### EXERCISE MATERIALS
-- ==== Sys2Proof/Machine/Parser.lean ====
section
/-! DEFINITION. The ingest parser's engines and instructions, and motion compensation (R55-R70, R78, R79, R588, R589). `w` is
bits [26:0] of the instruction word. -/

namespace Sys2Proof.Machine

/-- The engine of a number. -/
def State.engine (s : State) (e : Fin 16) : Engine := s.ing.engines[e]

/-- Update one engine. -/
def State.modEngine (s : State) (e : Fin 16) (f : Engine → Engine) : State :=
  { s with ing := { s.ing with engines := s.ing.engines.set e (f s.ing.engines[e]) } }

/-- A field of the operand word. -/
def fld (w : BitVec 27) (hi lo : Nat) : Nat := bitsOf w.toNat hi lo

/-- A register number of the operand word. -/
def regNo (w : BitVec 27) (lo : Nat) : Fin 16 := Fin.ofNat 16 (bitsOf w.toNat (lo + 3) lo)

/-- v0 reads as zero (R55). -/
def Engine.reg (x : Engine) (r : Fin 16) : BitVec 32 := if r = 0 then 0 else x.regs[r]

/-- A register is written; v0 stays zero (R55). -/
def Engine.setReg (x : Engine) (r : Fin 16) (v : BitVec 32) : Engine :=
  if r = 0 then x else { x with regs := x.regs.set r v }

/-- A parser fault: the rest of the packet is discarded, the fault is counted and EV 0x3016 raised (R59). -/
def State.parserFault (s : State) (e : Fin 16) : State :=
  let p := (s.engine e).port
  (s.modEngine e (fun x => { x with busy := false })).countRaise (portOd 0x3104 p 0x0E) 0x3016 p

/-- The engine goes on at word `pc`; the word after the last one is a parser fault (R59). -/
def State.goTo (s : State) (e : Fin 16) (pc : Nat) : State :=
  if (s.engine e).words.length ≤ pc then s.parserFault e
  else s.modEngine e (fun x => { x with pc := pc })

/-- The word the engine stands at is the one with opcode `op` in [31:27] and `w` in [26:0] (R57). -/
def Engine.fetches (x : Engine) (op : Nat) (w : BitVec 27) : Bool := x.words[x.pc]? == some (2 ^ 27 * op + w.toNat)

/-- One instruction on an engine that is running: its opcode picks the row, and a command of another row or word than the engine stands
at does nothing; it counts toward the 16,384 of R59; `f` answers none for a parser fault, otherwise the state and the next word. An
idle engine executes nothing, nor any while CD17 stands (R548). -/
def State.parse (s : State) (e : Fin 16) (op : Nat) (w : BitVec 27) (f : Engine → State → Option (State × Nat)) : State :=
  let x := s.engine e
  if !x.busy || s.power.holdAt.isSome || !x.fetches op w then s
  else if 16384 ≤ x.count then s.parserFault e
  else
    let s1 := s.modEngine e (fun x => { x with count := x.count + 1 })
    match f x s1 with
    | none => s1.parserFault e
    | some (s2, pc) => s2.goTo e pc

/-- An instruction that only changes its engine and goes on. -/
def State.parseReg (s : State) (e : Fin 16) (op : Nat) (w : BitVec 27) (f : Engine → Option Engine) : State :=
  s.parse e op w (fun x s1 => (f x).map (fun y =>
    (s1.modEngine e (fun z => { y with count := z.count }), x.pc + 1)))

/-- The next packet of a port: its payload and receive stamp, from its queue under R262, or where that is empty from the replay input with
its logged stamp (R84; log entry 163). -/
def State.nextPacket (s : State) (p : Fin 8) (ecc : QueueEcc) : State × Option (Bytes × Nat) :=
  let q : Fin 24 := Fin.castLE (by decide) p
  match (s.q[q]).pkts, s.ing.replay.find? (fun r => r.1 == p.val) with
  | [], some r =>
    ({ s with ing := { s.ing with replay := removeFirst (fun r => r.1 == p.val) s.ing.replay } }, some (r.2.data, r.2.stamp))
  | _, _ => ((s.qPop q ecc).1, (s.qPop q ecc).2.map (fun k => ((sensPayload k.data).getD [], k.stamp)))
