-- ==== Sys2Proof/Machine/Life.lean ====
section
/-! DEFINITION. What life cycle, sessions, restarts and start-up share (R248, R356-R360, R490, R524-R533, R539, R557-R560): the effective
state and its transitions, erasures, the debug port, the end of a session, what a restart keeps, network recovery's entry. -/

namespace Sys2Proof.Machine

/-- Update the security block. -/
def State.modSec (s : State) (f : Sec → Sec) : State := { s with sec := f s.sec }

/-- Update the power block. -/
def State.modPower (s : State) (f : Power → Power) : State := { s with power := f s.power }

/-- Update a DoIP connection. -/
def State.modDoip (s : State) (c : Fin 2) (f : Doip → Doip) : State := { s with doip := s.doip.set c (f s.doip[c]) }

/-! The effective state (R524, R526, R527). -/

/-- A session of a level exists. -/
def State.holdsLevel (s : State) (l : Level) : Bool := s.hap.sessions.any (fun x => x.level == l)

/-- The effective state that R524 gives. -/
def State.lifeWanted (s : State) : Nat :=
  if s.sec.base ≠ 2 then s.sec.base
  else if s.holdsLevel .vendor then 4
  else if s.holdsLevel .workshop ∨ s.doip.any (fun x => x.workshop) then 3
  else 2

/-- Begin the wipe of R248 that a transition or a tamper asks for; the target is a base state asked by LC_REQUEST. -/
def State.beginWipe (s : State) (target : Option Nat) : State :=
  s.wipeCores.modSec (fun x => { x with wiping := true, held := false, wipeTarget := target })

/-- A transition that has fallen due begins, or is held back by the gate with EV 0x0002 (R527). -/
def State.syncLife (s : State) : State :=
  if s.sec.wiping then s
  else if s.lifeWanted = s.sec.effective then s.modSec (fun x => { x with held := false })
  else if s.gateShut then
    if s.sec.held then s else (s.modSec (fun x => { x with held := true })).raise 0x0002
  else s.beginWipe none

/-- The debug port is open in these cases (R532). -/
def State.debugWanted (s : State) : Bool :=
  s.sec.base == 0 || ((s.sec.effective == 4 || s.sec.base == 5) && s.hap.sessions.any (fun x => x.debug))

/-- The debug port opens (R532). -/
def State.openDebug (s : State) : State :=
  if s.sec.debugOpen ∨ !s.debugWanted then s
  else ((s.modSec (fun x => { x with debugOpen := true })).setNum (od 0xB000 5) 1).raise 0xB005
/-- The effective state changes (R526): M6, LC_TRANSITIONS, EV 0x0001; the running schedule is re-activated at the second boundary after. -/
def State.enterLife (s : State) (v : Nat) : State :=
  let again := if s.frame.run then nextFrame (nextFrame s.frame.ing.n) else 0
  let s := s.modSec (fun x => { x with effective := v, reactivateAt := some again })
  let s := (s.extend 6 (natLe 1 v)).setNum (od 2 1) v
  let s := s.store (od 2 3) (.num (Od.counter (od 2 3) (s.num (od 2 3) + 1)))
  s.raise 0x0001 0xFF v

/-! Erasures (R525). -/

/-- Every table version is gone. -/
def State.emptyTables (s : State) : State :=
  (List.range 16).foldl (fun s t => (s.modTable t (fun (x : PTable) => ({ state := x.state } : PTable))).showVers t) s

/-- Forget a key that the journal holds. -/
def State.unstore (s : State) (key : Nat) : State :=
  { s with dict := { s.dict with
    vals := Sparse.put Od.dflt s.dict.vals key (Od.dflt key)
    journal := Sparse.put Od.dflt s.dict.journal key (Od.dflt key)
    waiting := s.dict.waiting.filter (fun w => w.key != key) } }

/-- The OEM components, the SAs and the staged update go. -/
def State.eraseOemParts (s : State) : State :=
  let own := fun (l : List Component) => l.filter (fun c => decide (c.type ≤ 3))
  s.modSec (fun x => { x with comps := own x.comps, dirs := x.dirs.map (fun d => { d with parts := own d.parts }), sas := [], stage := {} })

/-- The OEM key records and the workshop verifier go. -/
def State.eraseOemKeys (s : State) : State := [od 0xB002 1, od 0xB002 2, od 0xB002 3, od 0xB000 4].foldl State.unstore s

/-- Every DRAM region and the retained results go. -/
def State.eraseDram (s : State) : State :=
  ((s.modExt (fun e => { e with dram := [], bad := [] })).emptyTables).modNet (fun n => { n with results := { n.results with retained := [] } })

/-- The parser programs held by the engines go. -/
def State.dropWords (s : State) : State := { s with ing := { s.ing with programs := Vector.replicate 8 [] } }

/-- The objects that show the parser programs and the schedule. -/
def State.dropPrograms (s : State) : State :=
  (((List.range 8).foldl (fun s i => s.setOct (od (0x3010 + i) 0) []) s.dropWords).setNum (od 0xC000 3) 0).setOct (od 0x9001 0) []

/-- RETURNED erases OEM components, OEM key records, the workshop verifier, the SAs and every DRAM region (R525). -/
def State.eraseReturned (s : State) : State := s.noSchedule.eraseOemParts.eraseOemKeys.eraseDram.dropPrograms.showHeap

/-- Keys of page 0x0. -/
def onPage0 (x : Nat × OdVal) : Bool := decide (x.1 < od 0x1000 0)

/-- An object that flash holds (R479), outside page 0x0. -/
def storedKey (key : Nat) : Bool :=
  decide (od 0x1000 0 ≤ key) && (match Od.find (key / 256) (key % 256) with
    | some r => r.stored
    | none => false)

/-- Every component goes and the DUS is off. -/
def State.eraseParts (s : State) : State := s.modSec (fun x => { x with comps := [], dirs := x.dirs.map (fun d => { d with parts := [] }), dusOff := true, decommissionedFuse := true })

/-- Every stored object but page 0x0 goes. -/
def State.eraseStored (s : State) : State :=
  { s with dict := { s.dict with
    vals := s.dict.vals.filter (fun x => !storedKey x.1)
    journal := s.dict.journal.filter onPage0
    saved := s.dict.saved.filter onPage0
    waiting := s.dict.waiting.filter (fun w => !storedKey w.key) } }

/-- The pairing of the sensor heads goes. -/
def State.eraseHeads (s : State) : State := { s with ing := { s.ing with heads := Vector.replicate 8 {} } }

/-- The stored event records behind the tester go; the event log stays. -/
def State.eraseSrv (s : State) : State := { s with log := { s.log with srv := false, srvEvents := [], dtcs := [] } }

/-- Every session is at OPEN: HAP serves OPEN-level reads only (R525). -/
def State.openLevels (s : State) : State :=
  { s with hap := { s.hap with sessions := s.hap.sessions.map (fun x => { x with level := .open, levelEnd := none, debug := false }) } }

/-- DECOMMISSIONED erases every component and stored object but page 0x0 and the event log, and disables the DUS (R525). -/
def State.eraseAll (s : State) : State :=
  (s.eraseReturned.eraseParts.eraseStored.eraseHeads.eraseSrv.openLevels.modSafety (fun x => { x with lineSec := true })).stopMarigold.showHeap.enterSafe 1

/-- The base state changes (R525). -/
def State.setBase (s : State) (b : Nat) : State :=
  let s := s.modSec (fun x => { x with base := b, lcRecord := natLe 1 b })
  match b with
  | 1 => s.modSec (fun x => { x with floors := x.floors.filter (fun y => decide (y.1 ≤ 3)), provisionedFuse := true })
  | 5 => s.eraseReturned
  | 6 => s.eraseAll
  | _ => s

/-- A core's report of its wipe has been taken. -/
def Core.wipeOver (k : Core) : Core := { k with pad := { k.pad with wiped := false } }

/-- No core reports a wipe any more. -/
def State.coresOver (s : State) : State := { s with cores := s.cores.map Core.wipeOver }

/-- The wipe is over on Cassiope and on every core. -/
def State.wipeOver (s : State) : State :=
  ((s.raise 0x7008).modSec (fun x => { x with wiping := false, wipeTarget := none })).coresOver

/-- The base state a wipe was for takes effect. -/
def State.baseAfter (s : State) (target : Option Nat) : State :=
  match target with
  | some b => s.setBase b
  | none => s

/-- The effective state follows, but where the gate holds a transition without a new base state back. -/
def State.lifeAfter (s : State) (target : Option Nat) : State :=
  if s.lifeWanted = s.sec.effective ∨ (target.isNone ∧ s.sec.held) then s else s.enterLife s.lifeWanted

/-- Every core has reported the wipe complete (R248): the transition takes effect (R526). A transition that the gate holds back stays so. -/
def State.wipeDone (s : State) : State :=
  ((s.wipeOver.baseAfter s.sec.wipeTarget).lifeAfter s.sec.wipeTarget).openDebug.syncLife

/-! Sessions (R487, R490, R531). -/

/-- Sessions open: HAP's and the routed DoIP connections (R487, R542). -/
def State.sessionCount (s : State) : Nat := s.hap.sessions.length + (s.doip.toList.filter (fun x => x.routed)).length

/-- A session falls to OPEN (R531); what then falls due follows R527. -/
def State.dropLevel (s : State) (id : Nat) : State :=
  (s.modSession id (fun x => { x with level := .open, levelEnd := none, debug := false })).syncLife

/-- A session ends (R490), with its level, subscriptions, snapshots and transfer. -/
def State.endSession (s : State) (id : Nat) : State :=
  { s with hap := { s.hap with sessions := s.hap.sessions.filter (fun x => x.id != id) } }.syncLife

### TASK DESCRIPTION
Would you output, from the records above, exactly the run of lines that starts at the line containing "log stays. -/" and ends at the line containing "match target with", and only that run?

### REPLY
/-- The stored event records behind the tester go; the event log stays. -/
def State.eraseSrv (s : State) : State := { s with log := { s.log with srv := false, srvEvents := [], dtcs := [] } }

/-- Every session is at OPEN: HAP serves OPEN-level reads only (R525). -/
def State.openLevels (s : State) : State :=
  { s with hap := { s.hap with sessions := s.hap.sessions.map (fun x => { x with level := .open, levelEnd := none, debug := false }) } }

/-- DECOMMISSIONED erases every component and stored object but page 0x0 and the event log, and disables the DUS (R525). -/
def State.eraseAll (s : State) : State :=
  (s.eraseReturned.eraseParts.eraseStored.eraseHeads.eraseSrv.openLevels.modSafety (fun x => { x with lineSec := true })).stopMarigold.showHeap.enterSafe 1

/-- The base state changes (R525). -/
def State.setBase (s : State) (b : Nat) : State :=
  let s := s.modSec (fun x => { x with base := b, lcRecord := natLe 1 b })
  match b with
  | 1 => s.modSec (fun x => { x with floors := x.floors.filter (fun y => decide (y.1 ≤ 3)), provisionedFuse := true })
  | 5 => s.eraseReturned
  | 6 => s.eraseAll
  | _ => s

/-- A core's report of its wipe has been taken. -/
def Core.wipeOver (k : Core) : Core := { k with pad := { k.pad with wiped := false } }

/-- No core reports a wipe any more. -/
def State.coresOver (s : State) : State := { s with cores := s.cores.map Core.wipeOver }

/-- The wipe is over on Cassiope and on every core. -/
def State.wipeOver (s : State) : State :=
  ((s.raise 0x7008).modSec (fun x => { x with wiping := false, wipeTarget := none })).coresOver

/-- The base state a wipe was for takes effect. -/
def State.baseAfter (s : State) (target : Option Nat) : State :=
  match target with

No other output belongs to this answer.